Whether to acknowledge the degree to which performance-enhancing drugs destroyed baseball’s hallowed records, or to alert the public of a lengthy legal disclaimer, or lastly to mark a phrase as wildly ungrammatical, there’s little little Asterix can’t do. While an asterisk might seem like the obvious punctuation notation favored by clever omitters of the relevant, it is actually a cartoonish figure representing the glory days of Gaul.

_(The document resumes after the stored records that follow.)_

-- ==== Sys2Proof/Syntax.lean ====
section
/-! DEFINITION. The rows of spec/opcode_table.json as syntax: the five host commands, the illegal opcodes, and the
three wire frames (00_scope.md R1, 30_encoding.md R70). -/

namespace Sys2Proof

/-- The two encoding spaces (R70): what drives the block, and what it emits. -/
inductive Space where
  | command
  | wire
deriving DecidableEq, Repr

/-- One constructor per row of the opcode table. -/
inductive Instr where
  /-- NOP, format C0 (R72, R170) -/
  | nop
  /-- CLEAR, format C0 (R72, R171) -/
  | clear
  /-- SETDELAY `ms`, format C2; the operand assembled as R73 says (R172) -/
  | setdelay (ms : BitVec 16)
  /-- APPEND `sp`, `ef`, `text`, format CA; `len` is the number of text bytes (R74, R102) -/
  | append (sp ef : Byte) (text : List Byte)
  /-- TRANSMIT, format C0 (R72, R141) -/
  | transmit
  /-- an illegal opcode 0x05 to 0xFF, one byte (R77, R174) -/
  | illegal (opcode : Byte)
  /-- the INIT frame, format W1 (R78, R120) -/
  | init
  /-- a PKT frame, format W69; the chunk offset byte is `chunk * 64`, so only `chunk` is an operand (R79, R121) -/
  | pkt (typeMarker : Byte) (chunk : BitVec 2) (payload : List Byte) (checksum : Byte)
  /-- a TERM frame, format W3; bits 7:6 of its mask byte are 0 (R80, R128) -/
  | term (bitmask : BitVec 6)
deriving DecidableEq, Repr

/-- The encoding space of each row (R70). -/
def Instr.space : Instr → Space
  | .nop => .command
  | .clear => .command
  | .setdelay _ => .command
  | .append _ _ _ => .command
  | .transmit => .command
  | .illegal _ => .command
  | .init => .wire
  | .pkt _ _ _ _ => .wire
  | .term _ => .wire

/-- The length of each row in bytes (R70). -/
def Instr.lengthBytes : Instr → Nat
  | .nop => 1
  | .clear => 1
  | .setdelay _ => 3
  | .append _ _ text => 4 + text.length
  | .transmit => 1
  | .illegal _ => 1
  | .init => 1
  | .pkt _ _ _ _ => 69
  | .term _ => 3

/-- The pseudo-instruction `MSG <speed>, "<text>"`: APPEND with the default effect (30_encoding.md R84). -/
def Instr.msg (speed : Byte) (text : List Byte) : Instr := .append speed 0x00 text

end Sys2Proof
end

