-- ==== Sys2Proof/Laws/PerInstr.lean ====
section
/-! SUPPORT. Statements for all instructions, made per instruction: a well-formed instruction is encoded in as many
bytes as the opcode table gives its row (30_encoding.md R70). -/

namespace Sys2Proof.Laws.EncodedLength

open Sys2Proof

/-- A well-formed instruction has as many bytes as its row says. -/
def Statement (i : Instr) : Prop := i.wf → (encode i).length = i.lengthBytes

theorem nop : Statement .nop := fun _ => rfl

theorem clear : Statement .clear := fun _ => rfl

theorem setdelay (ms : BitVec 16) : Statement (.setdelay ms) := fun _ => rfl

theorem append (sp ef : Byte) (text : List Byte) : Statement (.append sp ef text) := by
  intro _; simp [encode, Instr.lengthBytes]; omega

theorem transmit : Statement .transmit := fun _ => rfl

theorem illegal (opcode : Byte) : Statement (.illegal opcode) := fun _ => rfl

theorem init : Statement .init := fun _ => rfl

theorem pkt (tm : Byte) (c : BitVec 2) (payload : List Byte) (ck : Byte) : Statement (.pkt tm c payload ck) := by
  intro h
  have hl : payload.length = 64 := by
    by_contra hne; simp [Instr.wf, Instr.check, hne] at h
  simp [encode, Instr.lengthBytes, hl]

theorem term (mask : BitVec 6) : Statement (.term mask) := fun _ => rfl

end Sys2Proof.Laws.EncodedLength
end

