theorem Succeeding.step (h : Succeeding o answers readings s (left + 1)) :
    ∃ t, step s = .next t ∧ Succeeding o answers readings t left := by
  obtain ⟨gs, k, htick, hends, hleft⟩ := h.tick
  have hp : s.ph ≠ .idle := by
    intro hidle
    have hg : gapsLeft s = 0 := by simp [gapsLeft, hidle]
    have hb : bytesLeft s = 0 := by simp [bytesLeft, hidle]
    have hk := (EndsIn.of_zero (hg ▸ hends)).2
    omega
  rcases presents_or_waits h.inv hp with ⟨b, hb⟩ | hg
  · obtain ⟨n, hn⟩ := Nat.exists_eq_succ_of_ne_zero (bytesLeft_pos h.inv hp).ne'
    have hs : s.sink = .ok :: (List.replicate n .ok ++ answers) := by rw [h.sink, hn]; rfl
    obtain ⟨t, a⟩ := step_write_ok h.inv hp h.noReset.now hb hs
    have hbytes : bytesLeft s = bytesLeft t + 1 := a.moves.bytes_left
    have hgaps : gapsLeft s = gapsLeft t := a.moves.gaps_left
    obtain rfl : n = bytesLeft t := by omega
    exact ⟨t, a.step, h.advance a rfl ⟨gs, k, htick, hgaps ▸ hends, by omega⟩⟩
  · obtain ⟨n, hn⟩ := Nat.exists_eq_succ_of_ne_zero (gapsLeft_pos h.inv hg).ne'
    rw [hn] at hends
    rcases step_gap_cases h.inv h.noReset.now hg with ⟨hd, ht⟩ | ⟨m, q, t, ht, hm, a⟩ | ⟨q, t, hq, a⟩
    · obtain ⟨m, l, rfl, -⟩ := hends.exists_cons hd
      simp [htick] at ht
    · have hbytes : bytesLeft s = bytesLeft t := a.moves.bytes_left
      have hgaps : gapsLeft s = gapsLeft t := a.moves.gaps_left
      obtain ⟨gs', k', hq, hends', rfl⟩ := hends.short (htick ▸ ht) hm
      refine ⟨t, a.step, h.advance a (hbytes ▸ h.sink) ⟨gs', k', hq, ?_, by omega⟩⟩
      rwa [← hgaps, hn]
    · have hbytes : bytesLeft s = bytesLeft t := a.moves.bytes_left
      have hgaps : gapsLeft s = gapsLeft t + 1 := a.moves.gaps_left
      obtain ⟨gs', k', hq', hends', rfl⟩ := hends.reached (htick ▸ hq)
      obtain rfl : n = gapsLeft t := by omega
      exact ⟨t, a.step, h.advance a (hbytes ▸ h.sink) ⟨gs', k', hq', hends', by omega⟩⟩

theorem Succeeding.steps (h : Succeeding o answers readings s left) :
    ∃ t, steps left s = .next t ∧ Succeeding o answers readings t 0 := by
  induction left generalizing s with
  | zero => exact ⟨s, rfl, h⟩
  | succ n ih =>
    obtain ⟨u, hstep, hu⟩ := h.step
    obtain ⟨t, ht, h0⟩ := ih hu
    exact ⟨t, (steps_succ n hstep).trans ht, h0⟩

/-- With no step left the run is over, and it has emitted the whole of `Seq`. -/
theorem Succeeding.result (h : Succeeding o answers readings s 0) :
    s.ph = .idle ∧ s.trace = o.trace ++ fullSeq o ∧ s.sink = answers ∧ s.tick = readings := by
  obtain ⟨gs, k, htick, hends, hleft⟩ := h.tick
  have hidle : s.ph = .idle := by
    by_contra hp
    have hpos := bytesLeft_pos h.inv hp
    omega
  have hg : gapsLeft s = 0 := by simp [gapsLeft, hidle]
  have hb : bytesLeft s = 0 := by simp [bytesLeft, hidle]
  obtain ⟨rfl, -⟩ := EndsIn.of_zero (hg ▸ hends)
  have hseq : progress s = fullSeq o := by
    rw [progress, if_pos hidle, fullSeq, fullSeq, h.mb, h.cnt, h.dly, h.cfg]
  refine ⟨hidle, hseq ▸ h.trace, ?_, htick⟩
  simpa [hb] using h.sink

end

/-- The state in which a run begins: TRANSMIT taken, nothing written. -/
def started (s : State) (rest : List Byte) : State :=
  { sampled s with rx := [], cmd := rest, res := .none, ph := .init }

theorem step_transmit {s : State} {rest : List Byte} (hr : NoResetNow s) (hp : s.ph = .idle) (hv : s.verr = .none)
    (hc : 1 ≤ s.cnt.toNat) (hd : s.rx ++ s.cmd = 0x04 :: rest) : step s = .next (started s rest) := by
  rw [step_command hr hp (hd ▸ decodeCommand_transmit rest)]
  exact exec_transmit_starts hv (cnt_ne_zero hc)

theorem started_inv {s : State} (rest : List Byte) (hi : Inv s) (hv : s.verr = .none) (hc : 1 ≤ s.cnt.toNat) :
    Inv (started s rest) :=
  ⟨hi.store_wf, hi.store_bound, hi.cnt_le, hi.slots, rfl, fun _ => ⟨hv, rfl, hc, rfl⟩, trivial⟩

/-- Settles O49: TRANSMIT starts a run that succeeds in one step for each byte and each reading. -/
theorem successfulRunEmitsSeq : Obligations.SuccessfulRunEmitsSeq := by
  rintro s rest answers gaps readings _ k hi hr hp hv hc hd hs rfl ht hends
  have hstart : Succeeding (started s rest) answers readings (started s rest) (byteCount s.cnt.toNat + k) := {
    inv := started_inv rest hi hv hc
    noReset := fun x hx => hr x (List.mem_of_mem_tail hx)
    mb := rfl
    cnt := rfl
    dly := rfl
    verr := rfl
    cfg := rfl
    cmd := rfl
    trace := (List.append_nil _).symm
    ended := nofun
    sink := hs
    tick := ⟨gaps, k, ht, hends, rfl⟩ }
  obtain ⟨t, hsteps, h0⟩ := hstart.steps
  obtain ⟨hidle, htrace, hsink, htick⟩ := h0.result
  refine ⟨t, ?_, htrace, h0.ended hidle, hidle, h0.mb, h0.cnt, h0.dly, h0.verr.trans hv, h0.cmd, hsink, htick⟩
  rw [Nat.add_assoc, Nat.add_comm 1, steps_succ _ (step_transmit hr.now hp hv hc hd)]
  exact hsteps

/-! ### Every run ends (R154, R219) -/

/-- How many of the readings do not reach DLY. -/
def shortReadings (d : BitVec 16) (l : List Nat) : Nat := (l.filter (fun m => m < d.toNat)).length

The asterisk is not enough to tell a story. It is an ineffectual way for someone to make a correction, or, better yet, to appear to have made a correction. If I say, meet me at Motel 6*. You might, for the first time in your life, consider motels with a different numerical preference. You may start wondering what Tom Bodett is doing at this very moment, should he not be recording a radio or TV commercial. You might even imagine meeting me somewhere else. But I’m not helping you understand anything. The asterisk adds the illusion of clarity. When it is closer to a haphazard footnote, there to be seen. 

 

Not so for Asterix. First of all, he’s French. But not French in the way we know things now, with the baguettes and the berets. The obsession with butter and philosophy. He’s old world French, of the old école, when concerns focused on the movements of Rome and the likes of Julius Caesar. 

 

Take the baseball home run record. Barry Bonds has the top spot at 762, with Henry Aaron a close second at 755. What good would an asterisk do, hovering above the two in miniature superscript? Nothing, as far as I can see. However, you put this blonde barbarian with his winged helmet, holding a sharpened shortsword, the point is made. The blade is enough to lop off 

 

What has an asterisk been through? The transition from the click clack of a typewriter to the blinking cursor of a personal computer? That’s hardly comparable to the drawn out Gallic Wars, where Roman legions gave no quarter. It would give baseball more of an international feel, something the game needs.